At the time, we didn’t realise how pathetically vulnerable the technology of the Internet was. Many of us at the beginning of the online revolution were at the mercy of a small team of ‘expert’ system administrators who frequently resembled refugees from a ZZ-Top concert and security was often secondary to building a network organically and fast enough to keep up with customer demand.

This month, I spoke at a MessageLabs Security Forum alongside Spamhaus’ Steve Linford and MessageLabs CTO, Mark Sunner. My job was to talk about information security as a board level responsibility and Mark and Steve presented a double act on the size of the security problem now facing society.

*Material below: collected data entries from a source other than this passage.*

/-! ### The opcode fetch and the opcode byte -/

/-- Settles O47: a byte that is not legal has no descriptor; such a byte faults under any table. -/
theorem unsupportedOpcodeFaults : Obligations.UnsupportedOpcodeFaults := by
  intro s b hs hb hillegal
  have hd : hardware.optable b = none := by
    rw [hardware_optable, (rowOf_eq_none_iff_not_legal b).mpr hillegal, Option.map_none]
  exact ⟨_, stepRefinesSequencer s, operationSetIsTheAuthority hardware s b hs hb (.inl hd)⟩

/-- An opcode fetch at 0xFFFF takes its error with PC kept (R127). -/
theorem step_at_top {s : State} (hs : s.runState = .fetching) (hpc : s.pc = 0xFFFF) :
    step s = .next (raise (.memoryRangeFault 0xFFFF) { s with opaddr := s.pc }) := by
  have he : readByte hardware s.mem s.pc = .error (.memoryRangeFault 0xFFFF) := by
    rw [hpc, readByte_hardware_top]
  rw [stepRefinesSequencer, sequencerStep_of_fetch_error hs he]

/-- Settles O49: the error taken at the top keeps PC, the registers and memory. -/
theorem fetchAtTopFaults : Obligations.FetchAtTopFaults := by
  intro s hs hpc
  refine ⟨_, step_at_top hs hpc, rfl, ⟨recordedOpcode s, ?_⟩, hpc, rfl, rfl, rfl, rfl, rfl⟩
  rw [raise_fault, faultRecord, hpc]
  rfl

/-! ### An instruction that passes the top of memory -/

/-- Settles O50: the operation of a well-formed row faults on an operand byte past the last cell, in
the state in which it runs. -/
theorem straddlingInstructionFaults : Obligations.StraddlingInstructionFaults := by
  intro s i hs hb hlong
  have hd : hardware.optable i.opcode = some ⟨i.mode, i.len⟩ := by
    rw [hardware_optable, rowOf_opcode, Option.map_some]
  have ho : hardware.opsel i.opcode = some i.operation := by
    rw [hardware_opsel, rowOf_opcode, Option.map_some]
  have hlt : s.pc.toNat < 0xFFFF := (readByte_eq_ok hb).1
  have hpast : 65535 < (enterInstr i s).pc.toNat + i.len.operands := by
    rw [enterInstr_pc, toNat_add_one hlt]
    have := operands_add_one i.len
    omega
  have hp := perform_pairWf_past_top (d := ⟨i.mode, i.len⟩) hardware_memSize
    (hardware_wellFormed i.opcode _ _ hd ho) hpast
  refine ⟨_, stepRefinesSequencer s, ?_⟩
  rw [sequencerStep_of_perform (r := .error _) hs hb hd ho hp]
  exact rangeFaulted_raise i s

/-! ### Errors are precise -/

/-- `t` is `s` after an instruction that has raised an error and changed nothing but PC, the latches
and the record (R131). -/
def PreciseError (s t : State) : Prop :=
  t.a = s.a ∧ t.x = s.x ∧ t.y = s.y ∧ t.p = s.p ∧ t.mem = s.mem ∧ t.opaddr = s.pc ∧
    ((s.pc = 0xFFFF ∧ t.pc = s.pc) ∨ (s.pc ≠ 0xFFFF ∧ t.pc = s.pc + 1)) ∧
    ((∃ op, t.fault = some (.unsupportedOpcode op s.pc)) ∨
      (∃ op, t.fault = some (.memoryRangeFault 0xFFFF s.pc op)))

section
variable {s : State}

theorem preciseError_opcodeFetch (hpc : s.pc = 0xFFFF) :
    PreciseError s (raise (.memoryRangeFault 0xFFFF) { s with opaddr := s.pc }) :=
  ⟨rfl, rfl, rfl, rfl, rfl, rfl, .inl ⟨hpc, rfl⟩, .inr ⟨_, rfl⟩⟩

theorem preciseError_unsupportedOpcode (hpc : s.pc ≠ 0xFFFF) (b : Byte) :
    PreciseError s (raise .unsupportedOpcode (fetched b s)) :=
  ⟨rfl, rfl, rfl, rfl, rfl, rfl, .inr ⟨hpc, rfl⟩, .inl ⟨b, rfl⟩⟩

That problem now appears unstoppable, in that since legislation, against spam in particular, was introduced on both sides of the Atlantic, more spammers and more unsolicited traffic has been the consequence, with 70% of all traffic flowing over the Internet now being garbage, Of course, it will never reach 100% because there’s still room for legitimate email out there but as more end users appear online, such as 100 million new arrivals from the South China coast, the Internet’s storage and our own security is going to have to keep pace.

What encouraged the theft of the AOL list is that spam is big business and Steve Linford points out that ‘Spam Supermarkets’ are now a regular feature of modern cyberspace, where the bad guys go to trade information and addresses. Since the interests of organised crime, virus authors and the spammers started to coincide, most of not all viruses and worms that now reach our filters carry ‘RAT’s, remote access Trojans, that allow a victim’s PC to be taken over by remote control. This leads to 50,000 new zombies appearing each week, which are in turn traded in these supermarkets as potential open proxies for the spammers or as hosts for everything from paedophile images, DDoS attacks (distributed denial of service) to Phishing scams.

Computer crime is now a lucrative business, with very few risks and penalties. The bad guys in question are invariably a mix of leading Boca Raton spammers with their Servers hosted in China and the Russian Mafia, who can’t find ways of spending the money they are making from eCrime fast enough.

Meanwhile, back on the average user desktop, visiting Websites with Internet Explorer is now more dangerous than ever before. The most recent alarm involves a report that organised crime has been hacking into well-established and trusted corporate websites and installing exploit code, which in turn installs RATs and keyloggers into the unsuspecting visitors own PC, leveraging a known vulnerability in Microsoft’s Internet Explorer to create even more compromised PCs and larger ‘Bot nets’.

At what point, I wonder, does society reach a critical mass, a pain point where we concede that 15% or 25% of the earth’s PCs owned by spammers or criminal gangs makes the Internet unviable as a commercial proposition. My own guess, is that in the UK with four million people connected to Broadband, we may have as may as half a million Personal Computers infected at any time, maybe more but hardly less. Who’s in charge of the Internet I wonder and the answer I suspect is the Russian mafia.


Anonymous said…
A good solution to these problems is a mandatory
user-configurable firewall at the ISP level.